Furthermore, in certain embodiments, the k-mer clustering tool 124 clusters one or more k-mers by utilizing a machine learning model 140. In certain embodiments, the machine learning algorithm is a supervised machine learning algorithm or an unsupervised machine learning algorithm.

Supervised learning is a type of machine learning where the machine learning model 140 is trained on a labeled dataset, meaning that each training example is paired with an output label. The goal is to learn a mapping from inputs to outputs to make predictions on new, unseen data. For example, the machine learning models 140 may be trained to label a dataset where k-mers are associated with known characteristics, such as whether they are within a target pathogen sequence (e.g., Sars-CoV-2 or Mpox). The machine learning model 140 can then be trained using one or more features to distinguish between k-mers that are relevant to produce a desirable qPCR assay and those that are not. A trained machine learning model 140 can then be used to predict a likelihood that a new k-mer belongs to a target class based on criteria provided for the k-mer clusters and cluster the k-mers based on the predicted labels.

An unsupervised model is trained on data without explicit labels or output values. The goal is to identify patterns, groupings, or structures within the data, such as clustering similar items or reducing data dimensions. In certain embodiments, the machine learning models 140 may be trained using unsupervised machine learning, which includes a training phase and a clustering phase. In the training phase, a machine learning model 140 is trained to generate k-mers from genomic datasets 172 without using predefined labels. The machine learning model 140 can then compute a similarity between the generated k-mers to assess how similar they are to one another and evaluate the effectiveness of the algorithm (e.g., a clustering algorithm) to group k-mers. This process can be repeated until the machine learning model 140 is sufficiently trained to cluster the k-mers effectively. Once the machine learning model 140 is effectively trained, it can be applied to cluster one or more k-mers and analyze the clusters to identify k-mers that are within a target pathogen sequence. In certain embodiments, the machine learning model 140 may perform these steps automatically or assist a user in performing these steps.
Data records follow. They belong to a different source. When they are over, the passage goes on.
-- ==== Sys2Proof/Tests/Slice0.lean ====
section
/-! SUPPORT. The model's own tests. Expected results come from spec/95_test_vectors.md, or by hand from the rule
named. The last part gives, for the statements with hypotheses, values that meet them. -/

namespace Sys2Proof.Tests
open Sys2Proof Sys2Proof.Machine

/-! ### Helpers -/

/-- An instance with every feature. -/
def cfg (w : Width) (z : ZeroRender) : Config := ⟨w, true, true, z, Vector.replicate 16 0⟩

/-- An instance of W = 8 without the optional features. -/
def bare : Config := ⟨.w8, false, false, .empty, Vector.replicate 16 0⟩

/-- An instance after reset with requests of host 0 accepted. -/
def st (c : Config) (q : List Request) : State :=
  { State.resetOf c with accepted := q.map fun r => ⟨0, r⟩ }

/-- The same with events to come. -/
def stEv (c : Config) (q : List Request) (es : List Event) : State := { st c q with events := es }

/-- The response a next state holds. -/
def rspOf : Host.Outcome State Fault Refusal → Option Response
  | .next t => t.rsp
  | _ => none

/-- Its RESULT, with STATUS 0. -/
def resultOf (o : Host.Outcome State Fault Refusal) : Option Nat :=
  match rspOf o with
  | some r => if r.status = .ok then some r.result.toNat else none
  | none => none

/-- A W = 8 state after reset. -/
def s8 : State := st (cfg .w8 .empty) []

/-! ### WellFormed refuses: one ill-formed term for each check -/

theorem test_wf_operand_a_too_wide : Instr.wf (cfg .w8 .empty) (.inc 0x100 0) = false := by decide
theorem test_wf_operand_b_too_wide : Instr.wf (cfg .w16 .empty) (.addDelta 0 0x10000) = false := by decide
theorem test_wf_to_grey_too_wide : Instr.wf (cfg .w8 .empty) (.toGrey 0x100 0) = false := by decide
theorem test_wf_from_grey_too_wide : Instr.wf (cfg .w8 .empty) (.fromGrey 0 0x100) = false := by decide
theorem test_wf_dec_too_wide : Instr.wf (cfg .w32 .empty) (.dec 0x100000000 0) = false := by decide
theorem test_wf_render_too_wide : Instr.wf (cfg .w8 .empty) (.render 0x100 0) = false := by decide
theorem test_wf_inc_sat_absent : Instr.wf bare (.incSat 1 0) = false := by decide
theorem test_wf_dec_sat_absent : Instr.wf bare (.decSat 1 0) = false := by decide
theorem test_wf_add_delta_absent : Instr.wf bare (.addDelta 1 0) = false := by decide
theorem test_wf_reserved_defined_opcode : Instr.wf (cfg .w8 .empty) (.reserved 4 1 0) = false := by decide
theorem test_wf_reserved_absent_opcode : Instr.wf bare (.reserved 4 1 0) = true := by decide
theorem test_wf_w64_takes_every_word : Instr.wf (cfg .w64 .empty) (.inc 0xFFFFFFFFFFFFFFFF 0) = true := by
  decide

/-! ### Decoding: words written out from R61 and R64, one for each constructor -/

theorem test_decode_to_grey : decode (cfg .w8 .empty) 0b00000000_00001010_0000 = .ok (.toGrey 10 0) := by
  rfl
theorem test_decode_from_grey : decode (cfg .w8 .empty) 0b00000000_00001111_0001 = .ok (.fromGrey 15 0) := by
  rfl
theorem test_decode_inc : decode (cfg .w8 .empty) 0b11111111_00001111_0010 = .ok (.inc 0x0F 0xFF) := by rfl
theorem test_decode_dec : decode (cfg .w8 .empty) 0b00000000_10000000_0011 = .ok (.dec 0x80 0) := by rfl
theorem test_decode_inc_sat : decode (cfg .w8 .empty) 0b00000000_10000000_0100 = .ok (.incSat 0x80 0) := by
  rfl
theorem test_decode_inc_sat_absent : decode bare 0b00000000_10000000_0100 = .ok (.reserved 4 0x80 0) := by
  rfl
theorem test_decode_dec_sat : decode (cfg .w8 .empty) 0b00000001_00000000_0101 = .ok (.decSat 0 1) := by rfl
theorem test_decode_render : decode (cfg .w8 .empty) 0b00010010_00001110_0110 = .ok (.render 0x0E 0x12) := by
  rfl
theorem test_decode_add_delta : decode (cfg .w8 .empty) 0b11111101_00001011_0111 = .ok (.addDelta 0x0B 0xFD) :=
  by rfl
theorem test_decode_add_delta_absent : decode bare 0b00000011_00001111_0111 = .ok (.reserved 7 0x0F 3) := by
  rfl
theorem test_decode_reserved : decode (cfg .w8 .empty) 0b00000000_01010101_1000 = .ok (.reserved 8 0x55 0) :=
  by rfl
theorem test_decode_w64 : decode (cfg .w64 .empty) (0x0123456789ABCDEF <<< 68 ||| 0xFEDCBA9876543210 <<< 4 ||| 3)
    = .ok (.dec 0xFEDCBA9876543210 0x0123456789ABCDEF) := by rfl
theorem test_decode_too_long : decode (cfg .w8 .empty) 0x100000 = .error (.tooLong 0x100000) := by rfl
theorem test_encode_program_word : encode (cfg .w8 .empty) (.addDelta 0x0B 0xFD) = 0xFD0B7 := by decide
theorem test_decode_table_word : decodeTableWord 24 0x00802 = some (.inc 0x80 0) := by rfl
theorem test_fetch_word_runs : resultOf (step (State.reset.withFetchWord 24 0x00802)) = some 0 := by decide

/-! ### Instructions (spec/95_test_vectors.md sections 1 to 5) -/

theorem test_to_grey_S1 : resultOf (exec (.toGrey 10 0) s8) = some 0x0F := by decide
theorem test_to_grey_w64 : resultOf (exec (.toGrey 0x0123456789ABCDEF 0) (st (cfg .w64 .empty) [])) =
    some 0x01B2E7D44D7E2B18 := by decide
theorem test_from_grey_S2 : resultOf (exec (.fromGrey 15 0) s8) = some 0x0A := by decide
theorem test_from_grey_w16 : resultOf (exec (.fromGrey 0x1234 0) (st (cfg .w16 .empty) [])) =
    some 0x1C27 := by decide
theorem test_inc_flips_above_lowest : resultOf (exec (.inc 0x0E 0xFF) s8) = some 0x0A := by decide
theorem test_inc_wraps : resultOf (exec (.inc 0x80 0) s8) = some 0x00 := by decide
theorem test_dec_flips_above_lowest : resultOf (exec (.dec 0x0F 0) s8) = some 0x0D := by decide
theorem test_dec_wraps : resultOf (exec (.dec 0x00 0) (st (cfg .w16 .empty) [])) = some 0x8000 := by decide
theorem test_inc_sat_stays : resultOf (exec (.incSat 0x80 0) s8) = some 0x80 := by decide
theorem test_inc_sat_absent : rspOf (exec (.incSat 0x80 0) (st bare [])) = some (illegalAnswer bare) := by
  decide
theorem test_dec_sat_stays : resultOf (exec (.decSat 0x00 0) s8) = some 0x00 := by decide
theorem test_dec_sat_steps : resultOf (exec (.decSat 0x80 0) s8) = some 0x81 := by decide
theorem test_render_S4 : rspOf (exec (.render 0x0E 0x12) s8) =
    some ⟨.ok, 0, 4, [0x31, 0x31, 0x31, 0x30, 0, 0, 0, 0]⟩ := by decide
theorem test_render_zero_digit : rspOf (exec (.render 0 0) (st (cfg .w8 .digit) [])) =
    some ⟨.ok, 0, 1, [0x30, 0, 0, 0, 0, 0, 0, 0]⟩ := by decide
theorem test_add_delta_negative : resultOf (exec (.addDelta 0x0F 0xFD) s8) = some 0x04 := by decide
theorem test_add_delta_most_negative : resultOf (exec (.addDelta 0xC0 0x80) s8) = some 0x00 := by decide
theorem test_reserved_opcode : rspOf (exec (.reserved 0xF 0xFF 0xFF) s8) =
    some ⟨.illegal, 0, 0, [0, 0, 0, 0, 0, 0, 0, 0]⟩ := by decide
theorem test_reserved_add_delta_absent : rspOf (exec (.addDelta 0x0F 3) (st bare [])) =
    some (illegalAnswer bare) := by decide

/-! ### Shared functions, by the rules named -/

/-- R104: the shifts for W = 8 and W = 64. -/
theorem test_fold_shifts : foldShifts 8 4 = [4, 2, 1] ∧ foldShifts 64 32 = [32, 16, 8, 4, 2, 1] := by decide
/-- R19: MAXG. -/
theorem test_maxg : maxg 8 = 0x80#8 ∧ maxg 64 = 0x8000000000000000#64 := by decide
/-- R17: sext. -/
theorem test_sext : sext 0x80#8 = -128 ∧ sext 0x7F#8 = 127 ∧ sext 0xFF#8 = -1 := by decide
/-- R62 with W = 8: "1" is STR_LEN 1 at bits [15:9] and STR[0] = 0x31 at [23:16]. -/
theorem test_pack_response : packResponse (cfg .w8 .empty) (strResponse (cfg .w8 .empty) [0x31]) = 0x310200 := by
  decide
/-- R68: the assembler's text. -/
theorem test_assemble_text : assembleText (cfg .w8 .empty)
    ['A', 'D', 'D', '_', 'D', 'E', 'L', 'T', 'A', ' ', '0', 'x', '0', 'B', ',', ' ', '-', '3', ';', 'x'] =
    .ok (some ⟨7, 0x0B, 0xFD⟩) := by rfl
theorem test_assemble_raw : assembleText (cfg .w8 .empty)
    ['.', 'o', 'p', ' ', '0', 'x', '8', ',', '0', 'b', '1', '0', '1', ',', '7'] = .ok (some ⟨8, 5, 7⟩) := by rfl
theorem test_assemble_out_of_range : assembleText (cfg .w8 .empty) ['I', 'N', 'C', ' ', '2', '5', '6'] =
    .error .outOfRange := by rfl
/-- R28: a premature read. -/
theorem test_premature_read : step (stEv (cfg .w8 .empty) [] [.read 0 .result]) = .fault .noResponse := by rfl
/-- R241: reset drops what is accepted. -/
theorem test_reset_drops : step (stEv (cfg .w8 .empty) [⟨0, 1, 0⟩] [.reset]) = .next s8 := by rfl
/-- R27, R240: with nothing to do the block stays ready. -/
theorem test_reset_state_idles : step State.reset = .next State.reset := by rfl

/-! ### Witnesses: states and operands that meet the hypotheses of the statements -/

/-- W = 8 with every feature. -/
def c8 : Config := cfg .w8 .empty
The primer generation tool 126 generates primer-probe pairs that are specific to target sequences in PCR assays. In certain embodiments, the primer generation tool 126 is configured to use clustering results from the k-mer clustering tool 124 to identify k-mers that are within a target pathogen sequence (e.g., Sars-CoV-2 or Mpox). Relevant clusters can be selected that include k-mers that are within a target pathogen sequence and are not within non-target sequences to generate primers that have high inclusivity and high exclusivity metrics). The primer generation tool 126 can generate one or more primers (e.g., a forward and reverse primer) that flank a specific region of the target sequence. The primer generation tool 126 may generate primers that are specific to the target sequence, have an optimal length, and exhibit minimal self-dimerization or cross-dimerization with other primers. The primer generation tool 126 can also generate one or more probes that bind in close proximity to the forward or reverse primer without overlapping with the primer-binding site(s).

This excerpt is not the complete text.